Problem to solve
Please reproduce the entire listing, character for character.
=== Provided records ===
-- ==== Sys2Proof/Laws/Matrix.lean ====
section
/-! SUPPORT. The matrix builder: what its counts and its compositions depend on, the memory form it keeps, and the
bounds of its register writes (42_matrix.md R140 to R158). -/

namespace Sys2Proof.Machine

theorem allCells_length (n : Nat) : (allCells n).length = n * n := by
  simp [allCells]

/-- There are no more data cells than cells. -/
theorem countData_le (n : Nat) (g : Grid) : countData n g ≤ n * n :=
  allCells_length n ▸ List.countP_le_length

/-- No grid side of at most `SIZE_MAX` makes `DCAP` wrap: 177 * 177 is below `2^15`. -/
theorem countData_ofNat {n : Nat} (h : n ≤ 177) (g : Grid) :
    (BitVec.ofNat 15 (countData n g)).toNat = countData n g := by
  have h1 := countData_le n g
  have h2 : n * n ≤ 177 * 177 := Nat.mul_le_mul h h
  rw [BitVec.toNat_ofNat, Nat.mod_eq_of_lt (by omega)]

/-- Grids with the same flags have the same number of data cells. -/
theorem countData_congr {n : Nat} {g h : Grid}
    (hfn : ∀ r c, r < n → c < n → (gridAt g r c).fn = (gridAt h r c).fn) : countData n g = countData n h := by
  unfold countData
  refine List.countP_congr fun p hp => ?_
  obtain ⟨hr, hc⟩ := (mem_allCells n p.1 p.2).1 hp
  simp [hfn p.1 p.2 hr hc]

/-- A write of `ST` changes no count of data cells. -/
theorem countData_setStAll {g : Grid} (hg : Memory.wf unwrittenCell g = true) (n : Nat)
    (cells : List (Pos × ModuleState)) : countData n (setStAll g cells) = countData n g :=
  countData_congr fun r c _ _ => fn_setStAll hg cells r c

theorem allocGrid_wf {s : State} (h : Memory.wf unwrittenCell s.grid = true) :
    Memory.wf unwrittenCell (allocGrid s).grid = true := by
  rw [allocGrid_grid]
  generalize allCells s.size.toNat = cells
  generalize s.grid = g at h
  induction cells generalizing g with
  | nil => exact h
  | cons p cells ih => exact ih _ (setCell_wf h _ _ _)

/-- `MXINIT` on a memory in canonical form: every cell of the grid unwritten, every other cell as before. -/
theorem allocGrid_cell {s : State} (h : Memory.wf unwrittenCell s.grid = true) (r c : Nat) :
    (allocGrid s).cell r c =
      if ∃ p ∈ allCells s.size.toNat, cellAddr p.1 p.2 = cellAddr r c then ⟨.unset, false⟩ else s.cell r c := by
  rw [State.cell_eq, State.cell_eq, allocGrid_grid]
  generalize allCells s.size.toNat = cells
  generalize s.grid = g at h
  induction cells generalizing g with
  | nil => simp
  | cons p cells ih =>
    rw [List.foldl_cons, ih _ (setCell_wf h _ _ _)]
    by_cases hc : ∃ q ∈ cells, cellAddr q.1 q.2 = cellAddr r c
    · obtain ⟨q, hq, ha⟩ := hc
      rw [if_pos ⟨q, hq, ha⟩, if_pos ⟨q, List.mem_cons_of_mem _ hq, ha⟩]
    · rw [if_neg hc]
      by_cases ha : cellAddr p.1 p.2 = cellAddr r c
      · rw [if_pos ⟨p, List.mem_cons_self, ha⟩]
        have := gridAt_setCell_same h p.1 p.2 ⟨.unset, false⟩
        simp only [gridAt] at this ⊢
        rwa [ha] at this
      · rw [if_neg, gridAt_setCell_other _ (Ne.symm ha)]
        rintro ⟨q, hq, hqa⟩
        rcases List.mem_cons.1 hq with rfl | hq
        · exact ha hqa
        · exact hc ⟨q, hq, hqa⟩

/-- The patterns of a version depend on the version, the size and the grid alone. -/
theorem buildPatterns_dcap_congr {s t : State} (hv : s.version = t.version) (hn : s.size = t.size)
    (hg : s.grid = t.grid) : (buildPatterns s).dcap = (buildPatterns t).dcap := by
  simp only [buildPatterns, reserveAreas_dcap, reserveAreas_grid, placeAlignment_grid, placeAlignment_size,
    placeAlignment_version, placeTiming_grid, placeTiming_size, placeTiming_version, placeFinders_grid,
    placeFinders_size, placeFinders_version, allocGrid_grid, allocGrid_size, allocGrid_version, hv, hn, hg]

/-- `DCAP` after the patterns is at most the number of cells. -/
theorem buildPatterns_dcap_le {s : State} (h : s.size.toNat ≤ 177) :
    (buildPatterns s).dcap.toNat ≤ s.size.toNat * s.size.toNat := by
  have hn : (placeAlignment (placeTiming (placeFinders (allocGrid s)))).size = s.size := by simp
  rw [buildPatterns, reserveAreas_dcap, hn, countData_ofNat h]
  exact countData_le _ _

end Sys2Proof.Machine
end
===
Exercise result
-- ==== Sys2Proof/Laws/Matrix.lean ====
section
/-! SUPPORT. The matrix builder: what its counts and its compositions depend on, the memory form it keeps, and the
bounds of its register writes (42_matrix.md R140 to R158). -/

namespace Sys2Proof.Machine

theorem allCells_length (n : Nat) : (allCells n).length = n * n := by
  simp [allCells]

/-- There are no more data cells than cells. -/
theorem countData_le (n : Nat) (g : Grid) : countData n g ≤ n * n :=
  allCells_length n ▸ List.countP_le_length

/-- No grid side of at most `SIZE_MAX` makes `DCAP` wrap: 177 * 177 is below `2^15`. -/
theorem countData_ofNat {n : Nat} (h : n ≤ 177) (g : Grid) :
    (BitVec.ofNat 15 (countData n g)).toNat = countData n g := by
  have h1 := countData_le n g
  have h2 : n * n ≤ 177 * 177 := Nat.mul_le_mul h h
  rw [BitVec.toNat_ofNat, Nat.mod_eq_of_lt (by omega)]

/-- Grids with the same flags have the same number of data cells. -/
theorem countData_congr {n : Nat} {g h : Grid}
    (hfn : ∀ r c, r < n → c < n → (gridAt g r c).fn = (gridAt h r c).fn) : countData n g = countData n h := by
  unfold countData
  refine List.countP_congr fun p hp => ?_
  obtain ⟨hr, hc⟩ := (mem_allCells n p.1 p.2).1 hp
  simp [hfn p.1 p.2 hr hc]

/-- A write of `ST` changes no count of data cells. -/
theorem countData_setStAll {g : Grid} (hg : Memory.wf unwrittenCell g = true) (n : Nat)
    (cells : List (Pos × ModuleState)) : countData n (setStAll g cells) = countData n g :=
  countData_congr fun r c _ _ => fn_setStAll hg cells r c

theorem allocGrid_wf {s : State} (h : Memory.wf unwrittenCell s.grid = true) :
    Memory.wf unwrittenCell (allocGrid s).grid = true := by
  rw [allocGrid_grid]
  generalize allCells s.size.toNat = cells
  generalize s.grid = g at h
  induction cells generalizing g with
  | nil => exact h
  | cons p cells ih => exact ih _ (setCell_wf h _ _ _)

/-- `MXINIT` on a memory in canonical form: every cell of the grid unwritten, every other cell as before. -/
theorem allocGrid_cell {s : State} (h : Memory.wf unwrittenCell s.grid = true) (r c : Nat) :
    (allocGrid s).cell r c =
      if ∃ p ∈ allCells s.size.toNat, cellAddr p.1 p.2 = cellAddr r c then ⟨.unset, false⟩ else s.cell r c := by
  rw [State.cell_eq, State.cell_eq, allocGrid_grid]
  generalize allCells s.size.toNat = cells
  generalize s.grid = g at h
  induction cells generalizing g with
  | nil => simp
  | cons p cells ih =>
    rw [List.foldl_cons, ih _ (setCell_wf h _ _ _)]
    by_cases hc : ∃ q ∈ cells, cellAddr q.1 q.2 = cellAddr r c
    · obtain ⟨q, hq, ha⟩ := hc
      rw [if_pos ⟨q, hq, ha⟩, if_pos ⟨q, List.mem_cons_of_mem _ hq, ha⟩]
    · rw [if_neg hc]
      by_cases ha : cellAddr p.1 p.2 = cellAddr r c
      · rw [if_pos ⟨p, List.mem_cons_self, ha⟩]
        have := gridAt_setCell_same h p.1 p.2 ⟨.unset, false⟩
        simp only [gridAt] at this ⊢
        rwa [ha] at this
      · rw [if_neg, gridAt_setCell_other _ (Ne.symm ha)]
        rintro ⟨q, hq, hqa⟩
        rcases List.mem_cons.1 hq with rfl | hq
        · exact ha hqa
        · exact hc ⟨q, hq, hqa⟩

/-- The patterns of a version depend on the version, the size and the grid alone. -/
theorem buildPatterns_dcap_congr {s t : State} (hv : s.version = t.version) (hn : s.size = t.size)
    (hg : s.grid = t.grid) : (buildPatterns s).dcap = (buildPatterns t).dcap := by
  simp only [buildPatterns, reserveAreas_dcap, reserveAreas_grid, placeAlignment_grid, placeAlignment_size,
    placeAlignment_version, placeTiming_grid, placeTiming_size, placeTiming_version, placeFinders_grid,
    placeFinders_size, placeFinders_version, allocGrid_grid, allocGrid_size, allocGrid_version, hv, hn, hg]

/-- `DCAP` after the patterns is at most the number of cells. -/
theorem buildPatterns_dcap_le {s : State} (h : s.size.toNat ≤ 177) :
    (buildPatterns s).dcap.toNat ≤ s.size.toNat * s.size.toNat := by
  have hn : (placeAlignment (placeTiming (placeFinders (allocGrid s)))).size = s.size := by simp
  rw [buildPatterns, reserveAreas_dcap, hn, countData_ofNat h]
  exact countData_le _ _

end Sys2Proof.Machine
end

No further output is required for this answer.